» WHAT THE EXERCISE ASKS
Here are the records. Write out exactly the lines between the one holding "let rest := a.pos" and the one holding "ranked list. -/", inclusive.

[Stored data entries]

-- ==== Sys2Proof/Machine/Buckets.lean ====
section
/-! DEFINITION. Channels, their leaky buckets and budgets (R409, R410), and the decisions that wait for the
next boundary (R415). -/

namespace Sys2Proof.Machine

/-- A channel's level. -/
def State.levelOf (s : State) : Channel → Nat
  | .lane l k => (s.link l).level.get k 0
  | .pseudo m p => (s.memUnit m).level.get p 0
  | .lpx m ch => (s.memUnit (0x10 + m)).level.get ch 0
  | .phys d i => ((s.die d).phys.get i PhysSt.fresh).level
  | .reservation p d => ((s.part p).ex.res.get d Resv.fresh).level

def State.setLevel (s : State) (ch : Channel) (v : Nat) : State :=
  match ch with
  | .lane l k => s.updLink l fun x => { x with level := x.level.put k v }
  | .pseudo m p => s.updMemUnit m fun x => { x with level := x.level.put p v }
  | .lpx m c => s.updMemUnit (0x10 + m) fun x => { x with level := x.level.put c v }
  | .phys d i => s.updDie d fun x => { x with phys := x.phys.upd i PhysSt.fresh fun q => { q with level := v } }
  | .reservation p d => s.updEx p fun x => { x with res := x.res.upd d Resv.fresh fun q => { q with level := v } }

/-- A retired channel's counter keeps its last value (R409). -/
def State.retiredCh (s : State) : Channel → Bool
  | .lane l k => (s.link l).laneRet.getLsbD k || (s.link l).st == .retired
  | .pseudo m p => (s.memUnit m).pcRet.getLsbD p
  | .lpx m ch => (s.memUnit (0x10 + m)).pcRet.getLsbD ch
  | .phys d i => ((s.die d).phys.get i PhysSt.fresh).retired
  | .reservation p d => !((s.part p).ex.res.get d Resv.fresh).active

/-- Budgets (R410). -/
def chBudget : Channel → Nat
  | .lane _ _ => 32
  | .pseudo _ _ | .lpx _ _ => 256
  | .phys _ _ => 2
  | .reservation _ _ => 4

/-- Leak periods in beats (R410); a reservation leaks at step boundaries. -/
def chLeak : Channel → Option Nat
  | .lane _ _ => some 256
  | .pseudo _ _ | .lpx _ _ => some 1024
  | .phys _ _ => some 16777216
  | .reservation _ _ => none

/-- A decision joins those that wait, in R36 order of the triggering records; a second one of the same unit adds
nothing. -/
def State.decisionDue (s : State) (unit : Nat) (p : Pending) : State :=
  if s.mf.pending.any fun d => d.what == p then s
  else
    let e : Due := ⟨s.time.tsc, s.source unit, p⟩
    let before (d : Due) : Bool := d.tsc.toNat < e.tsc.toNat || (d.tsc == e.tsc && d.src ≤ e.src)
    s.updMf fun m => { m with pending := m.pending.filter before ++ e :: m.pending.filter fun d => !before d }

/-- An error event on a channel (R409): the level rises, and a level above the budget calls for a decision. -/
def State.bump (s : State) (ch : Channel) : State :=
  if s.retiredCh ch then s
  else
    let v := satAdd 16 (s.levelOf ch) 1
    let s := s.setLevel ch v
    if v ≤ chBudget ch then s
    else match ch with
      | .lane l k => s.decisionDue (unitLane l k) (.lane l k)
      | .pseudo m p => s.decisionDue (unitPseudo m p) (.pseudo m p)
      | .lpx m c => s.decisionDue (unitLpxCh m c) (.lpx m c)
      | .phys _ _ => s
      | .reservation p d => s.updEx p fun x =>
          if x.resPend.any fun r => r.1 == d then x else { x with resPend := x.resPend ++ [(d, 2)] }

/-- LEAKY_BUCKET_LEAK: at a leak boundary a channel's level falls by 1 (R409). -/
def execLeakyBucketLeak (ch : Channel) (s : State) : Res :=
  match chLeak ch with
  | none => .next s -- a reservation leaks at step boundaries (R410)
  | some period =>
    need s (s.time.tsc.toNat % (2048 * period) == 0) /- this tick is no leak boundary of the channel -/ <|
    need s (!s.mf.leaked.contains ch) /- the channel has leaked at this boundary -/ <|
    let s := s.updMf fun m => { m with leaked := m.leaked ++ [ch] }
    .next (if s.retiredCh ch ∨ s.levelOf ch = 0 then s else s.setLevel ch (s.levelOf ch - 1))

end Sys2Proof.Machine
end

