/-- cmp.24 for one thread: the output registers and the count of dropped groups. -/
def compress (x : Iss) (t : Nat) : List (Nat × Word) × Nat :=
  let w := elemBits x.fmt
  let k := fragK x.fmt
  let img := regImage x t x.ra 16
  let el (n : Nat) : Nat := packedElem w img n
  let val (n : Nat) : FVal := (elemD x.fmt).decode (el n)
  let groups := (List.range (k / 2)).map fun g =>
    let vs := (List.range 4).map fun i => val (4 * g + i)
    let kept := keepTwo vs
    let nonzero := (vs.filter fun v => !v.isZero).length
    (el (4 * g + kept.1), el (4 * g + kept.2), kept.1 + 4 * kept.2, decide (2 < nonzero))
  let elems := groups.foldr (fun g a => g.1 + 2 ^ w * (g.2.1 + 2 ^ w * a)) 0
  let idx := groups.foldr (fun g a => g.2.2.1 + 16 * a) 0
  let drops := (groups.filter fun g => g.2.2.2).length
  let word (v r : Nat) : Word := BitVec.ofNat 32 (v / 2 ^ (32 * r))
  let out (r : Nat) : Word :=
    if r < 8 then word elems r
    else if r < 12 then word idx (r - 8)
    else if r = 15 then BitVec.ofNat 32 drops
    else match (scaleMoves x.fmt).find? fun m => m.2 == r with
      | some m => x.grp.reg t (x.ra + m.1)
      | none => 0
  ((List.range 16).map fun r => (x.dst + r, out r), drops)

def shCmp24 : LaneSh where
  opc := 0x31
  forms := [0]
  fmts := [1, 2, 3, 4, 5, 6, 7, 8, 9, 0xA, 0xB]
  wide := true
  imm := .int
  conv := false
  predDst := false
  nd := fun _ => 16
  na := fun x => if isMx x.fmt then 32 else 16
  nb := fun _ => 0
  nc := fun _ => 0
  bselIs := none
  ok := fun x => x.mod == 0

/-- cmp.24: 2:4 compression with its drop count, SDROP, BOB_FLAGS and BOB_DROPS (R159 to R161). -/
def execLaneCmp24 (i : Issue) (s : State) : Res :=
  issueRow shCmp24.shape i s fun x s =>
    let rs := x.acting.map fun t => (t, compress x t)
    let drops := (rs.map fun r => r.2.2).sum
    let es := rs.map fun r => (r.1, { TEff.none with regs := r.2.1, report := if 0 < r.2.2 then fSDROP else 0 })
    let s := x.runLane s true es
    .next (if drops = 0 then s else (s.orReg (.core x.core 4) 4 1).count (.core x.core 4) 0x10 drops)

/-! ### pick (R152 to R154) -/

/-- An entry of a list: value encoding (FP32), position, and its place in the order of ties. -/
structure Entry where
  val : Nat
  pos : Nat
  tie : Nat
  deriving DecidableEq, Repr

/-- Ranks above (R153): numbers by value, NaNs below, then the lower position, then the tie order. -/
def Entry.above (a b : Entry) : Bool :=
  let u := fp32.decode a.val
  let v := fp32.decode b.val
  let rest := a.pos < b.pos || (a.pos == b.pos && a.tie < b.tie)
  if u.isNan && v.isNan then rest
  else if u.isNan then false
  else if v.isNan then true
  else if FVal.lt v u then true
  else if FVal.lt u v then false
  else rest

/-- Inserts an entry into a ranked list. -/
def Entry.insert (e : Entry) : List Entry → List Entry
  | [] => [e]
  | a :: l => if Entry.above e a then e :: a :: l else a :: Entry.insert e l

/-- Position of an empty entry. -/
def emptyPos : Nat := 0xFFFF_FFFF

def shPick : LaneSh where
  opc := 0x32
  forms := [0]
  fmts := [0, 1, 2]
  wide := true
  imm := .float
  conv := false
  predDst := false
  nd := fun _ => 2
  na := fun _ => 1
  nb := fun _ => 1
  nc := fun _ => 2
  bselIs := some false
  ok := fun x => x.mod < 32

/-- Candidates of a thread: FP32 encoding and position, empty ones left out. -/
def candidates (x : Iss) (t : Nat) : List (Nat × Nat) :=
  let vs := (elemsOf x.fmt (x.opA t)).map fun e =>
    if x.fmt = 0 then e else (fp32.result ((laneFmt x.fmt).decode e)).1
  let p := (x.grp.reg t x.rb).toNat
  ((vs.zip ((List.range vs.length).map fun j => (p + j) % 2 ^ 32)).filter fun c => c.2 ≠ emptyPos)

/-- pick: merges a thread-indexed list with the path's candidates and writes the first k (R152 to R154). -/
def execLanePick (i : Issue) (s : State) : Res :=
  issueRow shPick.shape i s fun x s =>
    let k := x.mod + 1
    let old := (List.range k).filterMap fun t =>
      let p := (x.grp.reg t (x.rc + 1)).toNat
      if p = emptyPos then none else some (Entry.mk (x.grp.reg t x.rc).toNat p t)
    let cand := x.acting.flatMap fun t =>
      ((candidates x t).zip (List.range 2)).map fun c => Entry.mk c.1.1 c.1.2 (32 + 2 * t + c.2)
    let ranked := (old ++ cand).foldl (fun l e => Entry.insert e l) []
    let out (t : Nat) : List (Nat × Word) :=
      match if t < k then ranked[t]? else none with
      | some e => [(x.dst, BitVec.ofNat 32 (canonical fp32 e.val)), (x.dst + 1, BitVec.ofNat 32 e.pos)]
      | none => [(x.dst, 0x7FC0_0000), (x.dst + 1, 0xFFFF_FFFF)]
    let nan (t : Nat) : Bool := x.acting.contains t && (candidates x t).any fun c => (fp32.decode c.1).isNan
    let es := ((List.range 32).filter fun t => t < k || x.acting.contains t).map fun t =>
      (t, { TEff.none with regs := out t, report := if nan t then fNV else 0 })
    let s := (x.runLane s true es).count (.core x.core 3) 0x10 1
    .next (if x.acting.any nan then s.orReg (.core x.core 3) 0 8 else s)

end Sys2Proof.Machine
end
---
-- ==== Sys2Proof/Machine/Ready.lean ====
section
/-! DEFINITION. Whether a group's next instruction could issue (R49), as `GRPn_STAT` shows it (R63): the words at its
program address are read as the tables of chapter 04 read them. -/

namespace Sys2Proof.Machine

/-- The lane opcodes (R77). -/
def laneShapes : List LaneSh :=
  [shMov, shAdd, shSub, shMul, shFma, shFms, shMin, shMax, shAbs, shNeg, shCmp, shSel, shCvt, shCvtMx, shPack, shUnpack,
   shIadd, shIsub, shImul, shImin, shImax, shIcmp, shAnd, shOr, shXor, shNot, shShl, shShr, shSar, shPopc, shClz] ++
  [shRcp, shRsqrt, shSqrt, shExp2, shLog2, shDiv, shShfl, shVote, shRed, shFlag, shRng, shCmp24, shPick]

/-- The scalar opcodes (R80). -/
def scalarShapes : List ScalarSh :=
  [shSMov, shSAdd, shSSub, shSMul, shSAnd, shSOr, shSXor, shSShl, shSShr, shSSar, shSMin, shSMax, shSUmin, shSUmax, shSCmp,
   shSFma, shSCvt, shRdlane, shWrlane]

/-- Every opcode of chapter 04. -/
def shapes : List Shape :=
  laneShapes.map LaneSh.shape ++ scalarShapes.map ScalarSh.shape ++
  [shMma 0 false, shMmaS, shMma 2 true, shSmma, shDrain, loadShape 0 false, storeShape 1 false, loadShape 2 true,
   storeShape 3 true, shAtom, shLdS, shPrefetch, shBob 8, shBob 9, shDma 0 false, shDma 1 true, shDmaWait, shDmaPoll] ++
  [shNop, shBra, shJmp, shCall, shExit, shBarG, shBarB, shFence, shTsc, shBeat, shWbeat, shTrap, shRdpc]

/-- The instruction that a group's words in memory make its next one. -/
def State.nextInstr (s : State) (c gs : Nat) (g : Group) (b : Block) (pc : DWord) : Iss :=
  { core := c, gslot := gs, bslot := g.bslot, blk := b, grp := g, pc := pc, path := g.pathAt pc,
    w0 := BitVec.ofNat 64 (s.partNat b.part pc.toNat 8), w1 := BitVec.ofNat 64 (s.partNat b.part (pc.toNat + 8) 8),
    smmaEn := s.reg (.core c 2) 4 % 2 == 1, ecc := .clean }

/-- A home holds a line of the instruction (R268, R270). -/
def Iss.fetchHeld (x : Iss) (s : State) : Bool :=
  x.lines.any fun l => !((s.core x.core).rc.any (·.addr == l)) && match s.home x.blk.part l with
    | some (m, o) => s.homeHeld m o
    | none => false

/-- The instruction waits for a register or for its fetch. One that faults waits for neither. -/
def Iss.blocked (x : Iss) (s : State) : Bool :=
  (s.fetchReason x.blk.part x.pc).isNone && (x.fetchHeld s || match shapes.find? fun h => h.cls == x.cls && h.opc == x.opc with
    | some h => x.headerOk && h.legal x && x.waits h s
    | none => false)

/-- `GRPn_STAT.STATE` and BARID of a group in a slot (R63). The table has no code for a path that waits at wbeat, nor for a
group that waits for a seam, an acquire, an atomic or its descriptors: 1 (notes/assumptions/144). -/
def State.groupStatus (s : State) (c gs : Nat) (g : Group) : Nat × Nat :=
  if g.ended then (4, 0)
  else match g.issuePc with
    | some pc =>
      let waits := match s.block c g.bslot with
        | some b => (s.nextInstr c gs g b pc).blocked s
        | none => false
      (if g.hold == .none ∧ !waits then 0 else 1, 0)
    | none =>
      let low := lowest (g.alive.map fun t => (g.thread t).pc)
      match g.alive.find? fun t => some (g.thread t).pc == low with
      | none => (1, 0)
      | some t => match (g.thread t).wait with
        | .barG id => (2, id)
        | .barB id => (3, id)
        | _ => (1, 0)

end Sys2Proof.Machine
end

» WRITTEN SOLUTION
  let rest := a.pos < b.pos || (a.pos == b.pos && a.tie < b.tie)
  if u.isNan && v.isNan then rest
  else if u.isNan then false
  else if v.isNan then true
  else if FVal.lt v u then true
  else if FVal.lt u v then false
  else rest

/-- Inserts an entry into a ranked list. -/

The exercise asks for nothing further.